IPVS creates a dummy interface called kube-ipvs0 and binds all Service ClusterIPs to it. This ensures the kernel recognizes the IPs as local, allowing IPVS to intercept the traffic.

# View the kube-ipvs0 interface
ip addr show kube-ipvs0

# Example output shows all ClusterIPs bound to this interface
# inet 10.96.0.1/32 scope global kube-ipvs0
# inet 10.96.0.10/32 scope global kube-ipvs0
# inet 10.96.45.12/32 scope global kube-ipvs0

Performance Comparison

| Metric | iptables | IPVS | |---|---|---| | Rule lookup | O(n) sequential | O(1) hash table | | Rule update | Full chain rewrite | Incremental update | | 1,000 Services sync | ~200ms | ~20ms | | 10,000 Services sync | ~5s | ~100ms | | Connection tracking | conntrack | conntrack | | CPU under load | Higher at scale | Consistent |

Benchmarks consistently show that iptables rule sync time grows linearly with Service count, while IPVS remains nearly constant.

Load-Balancing Algorithms

iptables mode only supports random selection with equal probability. IPVS supports several algorithms:

apiVersion: kubeproxy.config.k8s.io/v1alpha1
kind: KubeProxyConfiguration
mode: "ipvs"
ipvs:
  scheduler: "lc"  # least connections

Available schedulers:

rr (round-robin): Distributes evenly in rotation. Default.
lc (least connections): Sends to the backend with fewest active connections. Best for long-lived connections.
dh (destination hashing): Hashes the destination IP. Useful for caching proxies.
sh (source hashing): Hashes the source IP. Provides session affinity.
sed (shortest expected delay): Accounts for backend weight and active connections.
nq (never queue): Avoids backends that already have connections, then falls back to SED.

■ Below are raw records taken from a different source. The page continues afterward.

-- ==== Sys2Proof/Machine/Agents.lean ====
section
/-! DEFINITION. The two agents' atomic actions (spec/00_scope.md R8): what the host's accesses and the reset input do
(spec/10_state.md R10, R11, spec/20_memory.md R42, R47, spec/70_reset_and_hazards.md R170, R171), and what SEQ does. -/

namespace Sys2Proof.Machine

/-- The value of host register `n`; `CMD` reads 0, and above 5 there is none (R11). -/
def registerValue (n : Nat) (s : State) : Option Word24 :=
  match n with
  | 0 => some s.operand
  | 1 => some 0
  | 2 => some (s.status.setWidth 24)
  | 3 => some s.result
  | 4 => some s.progress
  | 5 => some (s.tag.bits.setWidth 24)
  | _ => none

/-- `HostRead(n)` (R11, R47): the value goes to the host and nothing else changes. -/
def readRegister (n : Nat) (s : State) : Host.Outcome State Fault Refusal :=
  match registerValue n s with
  | some v => .next (s.consume.answer v)
  | none => .refused (.noSuchRegister n)

/-- `OPERAND <- v[23:0]` (R12, R47). -/
def State.setOperand (v : Nat) (s : State) : State := { s with operand := BitVec.ofNat 24 v }

/-- A host write to `CMD` of the word `w`: the command's own meaning where the word is a command, and acceptance's
rejection (or drop, while BUSY) where it is none (R13, R68, R73). -/
def submitWord (w : Word) (s : State) : Host.Outcome State Fault Refusal :=
  match decodeWord w with
  | .ok i => exec i s
  | .error _ => .next (accept (opField w) (selField w) (qField w) (abField w) s.consume)

/-- `HostWrite(n, v)` (R11, R13, R47): registers 2 to 5 ignore the write. -/
def writeRegister (n v : Nat) (s : State) : Host.Outcome State Fault Refusal :=
  match n with
  | 0 => .next (s.consume.setOperand v)
  | 1 => submitWord (BitVec.ofNat 16 v) s
  | 2 => .next s.consume
  | 3 => .next s.consume
  | 4 => .next s.consume
  | 5 => .next s.consume
  | _ => .refused (.noSuchRegister n)

/-- A BUILD is BUSY, so that the table's bytes are unspecified to the host (R42). -/
def State.building (s : State) : Bool := s.run = .busy && s.actOp = 0x8#4

/-- One unspecified byte has been given out. -/
def State.takeFreeByte (s : State) : State := { s with freeCount := s.freeCount + 1 }

/-- `TblRead(addr)` (R42): the stored byte, or an unspecified one while a BUILD is BUSY. -/
def readTable (addr : Nat) (s : State) : Host.Outcome State Fault Refusal :=
  if addr < Config.tblBytes then
    if s.building then .next (s.consume.takeFreeByte.answer ((Config.freeByte s.freeCount).setWidth 24))
    else .next (s.consume.answer ((s.tbl.read addr).setWidth 24))
  else .refused (.noSuchTableByte addr)

/-- The reset input: every register takes its reset value, `TBL` is not written (R27, R170, R171). What is pending
outside the block, and what the host has already read, are not the block's. -/
def State.resetBlock (s : State) : State :=
  { State.reset with tbl := s.tbl, agenda := s.agenda, reply := s.reply, freeCount := s.freeCount }

/-- The word whose fields the latches hold (R24, R61). -/
def State.latchedWord (s : State) : Word := commandWord s.actOp s.actSel s.actQ s.actAb

/-- SEQ moves: its step of the latched command when `STATE` is BUSY, and nothing otherwise (R8, R23, R164). -/
def sequencerMove (s : State) : Host.Outcome State Fault Refusal :=
  if s.run = .busy then
    match decodeWord s.latchedWord with
    | .ok i => exec i s
    | .error _ => .fault .noSequencerStep
  else .next s.yield

/-- The action at the head of the agenda, and SEQ's move when nothing is pending (R8). -/
def nextAction (s : State) : Host.Outcome State Fault Refusal :=
  match s.agenda with
  | .hostRead n :: _ => readRegister n s
  | .hostWrite n v :: _ => writeRegister n v s
  | .tblRead addr :: _ => readTable addr s
  | .reset :: _ => .next s.consume.resetBlock
  | .seq :: _ => sequencerMove s
  | [] => sequencerMove s

/-- The host's next action is to write the low `nbits` bits of `w`, as a command word, to `CMD`. -/
def State.pendCommand (s : State) (nbits w : Nat) : State :=
  { s with agenda := .hostWrite 1 (w % 2 ^ nbits) :: s.agenda }

end Sys2Proof.Machine
end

Switching from iptables to IPVS

# 1. Load required kernel modules on ALL nodes
modprobe ip_vs
modprobe ip_vs_rr
modprobe ip_vs_wrr
modprobe ip_vs_sh
modprobe nf_conntrack

# Make persistent across reboots
cat >> /etc/modules-load.d/ipvs.conf <<EOF
ip_vs
ip_vs_rr
ip_vs_wrr
ip_vs_sh
nf_conntrack
EOF

# 2. Install ipvsadm for debugging (optional)
apt-get install -y ipvsadm

# 3. Update kube-proxy ConfigMap
kubectl edit configmap kube-proxy -n kube-system
# Change mode: "" to mode: "ipvs"

# 4. Restart kube-proxy
kubectl rollout restart daemonset kube-proxy -n kube-system

# 5. Verify IPVS mode is active
kubectl logs -n kube-system -l k8s-app=kube-proxy | grep "Using ipvs"

# 6. Clean up stale iptables rules
# kube-proxy --cleanup handles this automatically on restart

Connection Tracking and Edge Cases

Both modes rely on the Linux conntrack (connection tracking) subsystem. In clusters with very high connection rates, the conntrack table can fill up, causing packet drops. Monitor and tune as needed:

# Check conntrack table usage
cat /proc/sys/net/netfilter/nf_conntrack_count
cat /proc/sys/net/netfilter/nf_conntrack_max

# Increase if needed
sysctl -w net.netfilter.nf_conntrack_max=262144

When to Use Which

Stick with iptables when the cluster has fewer than 1,000 Services and you want the simplest, most battle-tested configuration.

Switch to IPVS when you have thousands of Services, need specific load-balancing algorithms (like least-connections), or observe high kube-proxy CPU usage and sync times.

Consider eBPF (via Cilium) when you want to eliminate both iptables and IPVS overhead entirely and gain advanced observability at the same time.

Monitoring kube-proxy Performance

# Key metrics to watch (exposed on :10249/metrics)
# kubeproxy_sync_proxy_rules_duration_seconds - time to sync all rules
# kubeproxy_sync_proxy_rules_iptables_total - number of iptables rules
# kubeproxy_sync_proxy_rules_last_timestamp_seconds - last sync time

curl http://localhost:10249/metrics | grep kubeproxy_sync

If sync_proxy_rules_duration_seconds consistently exceeds 1 second, it is time to switch to IPVS or eBPF.